(Dataset excerpts)

/-- R320, R321, R325, R327, R330: what ends a request of the LM1. A response that fits it frees its tag and is kept for the agent, installs
a line or a translation; one with an error status, and a timeout, end it with a bus error; one that no request has is counted.
Completes: exec answers a next state, under conditions on the state and the operands alone, for `bxlData`, `cmp`, `xlateRsp`,
`bxlResponseTimeout`, `bxlTagRetirementEnd`.
The model's readings it rests on: log entries 1, 2, 114, 115. -/
def Obligations.CompanionResponses : Prop :=
  ∀ (s : State) (tag : Fin 4096),
    (∀ a st status p data, s.bxlUp = true → tabGet none s.bxl.reqs tag = none → ∃ t, exec (.bxlData tag a st status p data) s = .next t ∧
      t.bxl = s.bxl ∧ t.reg .bxl 0 0x150 = satAdd 32 (s.reg .bxl 0 0x150) 1) ∧
    (∀ r, s.bxlUp = true → tabGet none s.bxl.reqs tag = some r → r.agent ≠ agNone →
      (∀ data, r.mtype = mtRdCur → data.length = r.size → ∃ t, exec (.bxlData tag r.addr 0 0 false data) s = .next t ∧
        tabGet none t.bxl.reqs tag = none ∧ t.regs = s.regs ∧ t.bxl.answers = s.bxl.answers ++
          [{ agent := r.agent, mtype := mtRdCur, addr := r.addr, size := r.size, result := 0, data := data }]) ∧
      (∀ data, r.mtype = mtRdS → data.length = r.size → ∃ t, exec (.bxlData tag r.addr 1 0 false data) s = .next t ∧
        t.lineOf (r.addr / 64) = { st := .s, data := data } ∧ t.bxl.answers = s.bxl.answers ++
          [{ agent := r.agent, mtype := mtRdS, addr := r.addr, size := r.size, result := 0, data := data }]) ∧
      (r.mtype = mtWr → ∃ t, exec (.cmp tag r.addr 0 0 {}) s = .next t ∧ tabGet none t.bxl.reqs tag = none ∧ t.regs = s.regs ∧
        t.bxl.answers = s.bxl.answers ++ [{ agent := r.agent, mtype := mtWr, addr := r.addr, size := r.size, result := 0 }]) ∧
      (r.mtype = mtWr → ∃ t, exec (.cmp tag r.addr 0 1 {}) s = .next t ∧ tabGet none t.bxl.reqs tag = none ∧
        t.reg .bxl 0 0x154 = satAdd 32 (s.reg .bxl 0 0x154) 1 ∧
        t.bxl.answers = s.bxl.answers ++ [{ agent := r.agent, mtype := mtWr, addr := r.addr, size := r.size, result := 1 }]) ∧
      (∀ a w, r.mtype = mtXlate → r.invs = [] → a % 4096 = 0 → ∃ t, exec (.xlateRsp tag a 0 0 true w) s = .next t ∧
        tabGet none t.bxl.reqs tag = none ∧ t.bxl.atc.head? = some ⟨r.io / 4096 * 4096, 12, a, w⟩ ∧ t.bxl.answers = s.bxl.answers) ∧
      (∀ a w, r.mtype = mtXlate → (∃ v ∈ r.invs, v.2.2 = true ∨ r.io / 4096 * 4096 < v.2.1 ∧ v.1 < r.io / 4096 * 4096 + 4096) → a % 4096 = 0 → ∃ t, exec (.xlateRsp tag a 0 0 true w) s = .next t ∧
        tabGet none t.bxl.reqs tag = none ∧ t.bxl.atc = s.bxl.atc ∧ t.bxl.answers = s.bxl.answers) ∧
      (∀ a w, r.mtype = mtXlate → r.invs = [] → ∃ t, exec (.xlateRsp tag a 1 0 true w) s = .next t ∧
        tabGet none t.bxl.reqs tag = none ∧ (t.reg .bxl 0 0x114).testBit 14 = true ∧
        t.bxl.answers = s.bxl.answers ++ [{ agent := r.agent, mtype := mtXlate, addr := r.addr, size := r.size, result := 2 }])) ∧
    (∀ r, tabGet none s.bxl.reqs tag = some r → r.ofLine = false → r.agent ≠ agNone → r.sent + s.bxlTimeout ≤ s.gtime →
      ∃ t, exec (.bxlResponseTimeout tag) s = .next t ∧ tabGet none t.bxl.reqs tag = none ∧
        tabGet 0 t.bxl.retired tag = s.gtime + 2 * s.bxlTimeout ∧ t.reg .bxl 0 0x14C = satAdd 32 (s.reg .bxl 0 0x14C) 1 ∧
        t.bxl.answers = s.bxl.answers ++ [{ agent := r.agent, mtype := r.mtype, addr := r.addr, size := r.size, result := 1 }]) ∧
    (tabGet 0 s.bxl.retired tag ≠ 0 → tabGet 0 s.bxl.retired tag ≤ s.gtime → ∃ t, exec (.bxlTagRetirementEnd tag) s = .next t ∧
      tabGet 0 t.bxl.retired tag = 0 ∧ t = { s with bxl := { s.bxl with retired := t.bxl.retired } }) ∧
    (s.gtime < tabGet 0 s.bxl.retired tag → exec (.bxlTagRetirementEnd tag) s = .next s)

/-- R259, R260, R276, R277, R281, R282: what arrives at a half of the exchange engine. A data packet opens or extends its message's record,
or breaks it where it does not fit; a
complete message is delivered to its operation and its record freed; a control packet is taken by its operation, or kept for one that has not
begun, at most one second; a packet that fits nothing is counted. A dispatch takes ABANDON, END and
FENCED_NOTICE until it ends (R294, R296). While its half is held a packet is taken and nothing goes on.
Completes: exec answers a next state, under conditions on the state and the operands alone, for `messagePacketRx`, `messageCompletion`,
`reductionSlotOperand`, `grantRx`, `countRx`, `endRx`, `abandonRx`, `fencedNoticeRx`, `earlyPacketExpiry`.
The model's readings it rests on: log entries 1, 97, 99, 106, 107, 153, 170, 173, 174, 175. -/
def Obligations.ExchangeMessages : Prop :=
  ∀ (s : State) (h : HalfId), s.pins.inReset = false →
    (∀ k : DataPkt, DataPkt.good s k = false → ∃ t, exec (.messagePacketRx h k) s = .next t ∧ t.xch = s.xch ∧
      t.reg .rtr 0 0x150 = satAdd 32 (s.reg .rtr 0 0x150) 1) ∧
    (∀ k : DataPkt, DataPkt.good s k = true → s.anyXop k.op = none → ∃ t, exec (.messagePacketRx h k) s = .next t ∧ t.xch = s.xch ∧
      t.reg .rtr 0 0x15C = satAdd 32 (s.reg .rtr 0 0x15C) 1) ∧
    (∀ (k : DataPkt) x v, DataPkt.good s k = true → s.anyXop k.op = some x → s.recOf h k.src k.msgId = none →
      (s.xch.recs.filter fun r => r.half == h.val).length < 8192 → k.offset + k.data.length ≤ k.total →
      (k.last = true → k.offset + k.data.length = k.total) →
      placeData (s, false) k.op (x.placeOf k) k.offset k.data k.poison = (v, false) →
      ∃ t r, exec (.messagePacketRx h k) s = .next t ∧ t.recOf h k.src k.msgId = some r ∧ r.n = k.data.length ∧ r.total = k.total ∧
        r.state = (if k.data.length = k.total then .complete else if k.last then .tailSeen else .opened) ∧ t.mem = v.mem) ∧
    (∀ (k : DataPkt) x r v, DataPkt.good s k = true → s.anyXop k.op = some x → s.recOf h k.src k.msgId = some r →
      r.state = .opened ∨ r.state = .tailSeen →
      let n := r.n + k.data.length
      let fits := k.total = r.total ∧ k.offset + k.data.length ≤ k.total ∧ (k.last = true → k.offset + k.data.length = k.total) ∧ n ≤ r.total ∧
        ¬(k.last = true ∧ r.state = .tailSeen)
      (fits → placeData (s, false) k.op (x.placeOf k) k.offset k.data k.poison = (v, false) →
        ∃ t, exec (.messagePacketRx h k) s = .next t ∧ t.mem = v.mem ∧ t.recOf h k.src k.msgId =
          some { r with n := n, parts := r.parts ++ [(k.offset, k.data, k.poison)]
                        state := if n = r.total then .complete else if k.last then .tailSeen else r.state }) ∧
      (¬fits → ∃ t, exec (.messagePacketRx h k) s = .next t ∧ t.recOf h k.src k.msgId = some { r with state := .broken, parts := [] } ∧
        t.reg .rtr 0 0x154 = satAdd 32 (s.reg .rtr 0 0x154) 1)) ∧
    (∀ (k : DataPkt) x r, DataPkt.good s k = true → s.anyXop k.op = some x → s.recOf h k.src k.msgId = some r → r.state = .broken ∨ r.state = .complete →
      ∃ t, exec (.messagePacketRx h k) s = .next t ∧ t.recOf h k.src k.msgId = some r ∧
        t.reg .rtr 0 0x154 = satAdd 32 (s.reg .rtr 0 0x154) 1) ∧
    (∀ src id r, s.recOf h src id = some r → r.state = .complete → s.anyXop r.op = none →
      (r.handle < 2 ^ 31 → ∃ t, exec (.messageCompletion h src id) s = .next t ∧ t.recOf h src id = none ∧ t = { s with xch := t.xch }) ∧
      (2 ^ 31 ≤ r.handle → ∃ t, exec (.reductionSlotOperand h src id) s = .next t ∧ t.recOf h src id = none ∧ t = { s with xch := t.xch })) ∧
    (∀ src id r x u v, s.recOf h src id = some r → r.state = .complete → s.anyXop r.op = some x →
      deliver s x r (joinParts r.parts.length 0 r.parts).1 (joinParts r.parts.length 0 r.parts).2 = (u, false) →
      flushHalf (putRec u h src id none, false) x.half = (v, false) →
      (r.handle < 2 ^ 31 → exec (.messageCompletion h src id) s = .next (takeAnswers v (agXch h))) ∧
      (2 ^ 31 ≤ r.handle → exec (.reductionSlotOperand h src id) s = .next (takeAnswers v (agXch h)))) ∧
    (∀ op x v, s.xopOf op = some x → x.ending = none →
      (∀ src pc use hd val rows r, pc = x.pcheck → x.rankOf src = some r → r ∉ x.missing →
        flushHalf (s.putXop { x with grants := x.grants ++ [⟨use, r, hd, val, rows⟩] }, false) x.half = (v, false) →
        exec (.grantRx h src op pc use hd val rows) s = .next (takeAnswers v (agXch h))) ∧
      (∀ src pc val cs ts r, pc = x.pcheck → x.rankOf src = some r → (∀ e ∈ x.counts, e.1 ≠ r) →
        flushHalf (s.putXop { x with counts := x.counts ++ [(r, if xKind x.desc = 8 then [val] else cs, ts)] }, false) x.half = (v, false) →
        exec (.countRx h src op pc val cs ts) s = .next (takeAnswers v (agXch h))) ∧
      (∀ src pc use hd val rows, pc ≠ x.pcheck → flushHalf (endEarly (abandonAll s x) x stGroupMismatch 0, false) x.half = (v, false) →
        exec (.grantRx h src op pc use hd val rows) s = .next (takeAnswers v (agXch h))) ∧
      (∀ src r, x.settled = false → flushHalf (addMissing s x r, false) x.half = (v, false) →
        exec (.endRx h src op r) s = .next (takeAnswers v (agXch h)) ∧
        (x.rankOf src = some r → exec (.abandonRx h ⟨src, false⟩ op) s = .next (takeAnswers v (agXch h)))) ∧
      (∀ src r, xKind x.desc = 9 → x.rankOf src = some r →
        flushHalf (endEarly s x stRouteInvalid 0, false) x.half = (v, false) →
        exec (.abandonRx h ⟨src, true⟩ op) s = .next (takeAnswers v (agXch h))) ∧
      (x.settled = true → flushHalf (s, false) x.half = (v, false) →
        (∀ src r, exec (.endRx h src op r) s = .next (takeAnswers v (agXch h))) ∧
        ∀ src, exec (.abandonRx h src op) s = .next (takeAnswers v (agXch h))) ∧
      (∀ dev r, x.settled = false → x.rankOf dev = some r →
        flushHalf (addMissing (x.others.foldl (fun s k => if k = r then s else toRank s x k (.finish s.deviceId (xOpId x.desc) r)) s) x r, false)
          x.half = (v, false) →
        exec (.fencedNoticeRx h op dev) s = .next (takeAnswers v (agXch h)))) ∧
    (∀ op x dev v, s.xopOf op = some x → x.ending.isSome = true → (x.rankOf dev).isSome = true →
      flushHalf (rtrEvent s 7, false) x.half = (v, false) → exec (.fencedNoticeRx h op dev) s = .next (takeAnswers v (agXch h))) ∧
    (∀ op x, s.xopOf op = some x → x.ending = none → s.engineHeld (enXch x.half) = true →
      (∀ src pc use hd val rows r, pc = x.pcheck → x.rankOf src = some r → r ∉ x.missing →
        exec (.grantRx h src op pc use hd val rows) s =
          .next (takeAnswers (s.putXop { x with grants := x.grants ++ [⟨use, r, hd, val, rows⟩] }) (agXch h))) ∧
      (∀ src pc val cs ts r, pc = x.pcheck → x.rankOf src = some r → (∀ e ∈ x.counts, e.1 ≠ r) →
        exec (.countRx h src op pc val cs ts) s =
          .next (takeAnswers (s.putXop { x with counts := x.counts ++ [(r, if xKind x.desc = 8 then [val] else cs, ts)] }) (agXch h))) ∧
      (∀ src r, x.settled = false → exec (.endRx h src op r) s = .next (takeAnswers (addMissing s x r) (agXch h)) ∧
        (x.rankOf src = some r → exec (.abandonRx h ⟨src, false⟩ op) s = .next (takeAnswers (addMissing s x r) (agXch h)))) ∧
      ∀ dev, x.settled = true → (x.rankOf dev).isSome = true →
        exec (.fencedNoticeRx h op dev) s = .next (takeAnswers (rtrEvent s 7) (agXch h))) ∧
    (∀ op, s.xopOf op = none → (s.xch.early.filter fun e => e.half == h.val).length < 4096 →
      (∀ src pc use hd val rows, exec (.grantRx h src op pc use hd val rows) s =
        .next { s with xch := { s.xch with early := s.xch.early ++ [⟨h, s.gtime, .grant src op pc use hd val rows⟩] } }) ∧
      (∀ src pc val cs ts, exec (.countRx h src op pc val cs ts) s =
        .next { s with xch := { s.xch with early := s.xch.early ++ [⟨h, s.gtime, .count src op pc val cs ts⟩] } }) ∧
      (∀ src r, exec (.endRx h src op r) s =
        .next { s with xch := { s.xch with early := s.xch.early ++ [⟨h, s.gtime, .finish src op r⟩] } }) ∧
      (∀ src, exec (.abandonRx h src op) s =
        .next { s with xch := { s.xch with early := s.xch.early ++ [⟨h, s.gtime, .abandon src op⟩] } }) ∧
      ∀ dev, ∃ t, exec (.fencedNoticeRx h op dev) s = .next t ∧ t.xch = s.xch ∧ t.reg .rtr 0 0x15C = satAdd 32 (s.reg .rtr 0 0x15C) 1) ∧
    (∀ i e, s.xch.early[i]? = some e →
      (1000000000 + e.since ≤ s.gtime → ∃ t, exec (.earlyPacketExpiry i) s = .next t ∧ t.xch.early = s.xch.early.eraseIdx i ∧
        t.reg .rtr 0 0x15C = satAdd 32 (s.reg .rtr 0 0x15C) 1) ∧
      (s.gtime < 1000000000 + e.since → exec (.earlyPacketExpiry i) s = .next s)) ∧
    ∀ x r, x.ending = none → r ≠ x.me → r < x.n → r ∉ x.missing → isReduction (xKind x.desc) = true → s.xopOf (xOpId x.desc) = some x →
      ∃ y, (addMissing s x r).xopOf (xOpId x.desc) = some y ∧ y.ending = some stPartial ∧ y.missing = r :: x.missing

(End Dataset excerpts)

» **Problem to work on**: Each line of the data that holds "broken" should be copied.

» **Your response**:
      (¬fits → ∃ t, exec (.messagePacketRx h k) s = .next t ∧ t.recOf h k.src k.msgId = some { r with state := .broken, parts := [] } ∧
    (∀ (k : DataPkt) x r, DataPkt.good s k = true → s.anyXop k.op = some x → s.recOf h k.src k.msgId = some r → r.state = .broken ∨ r.state = .complete →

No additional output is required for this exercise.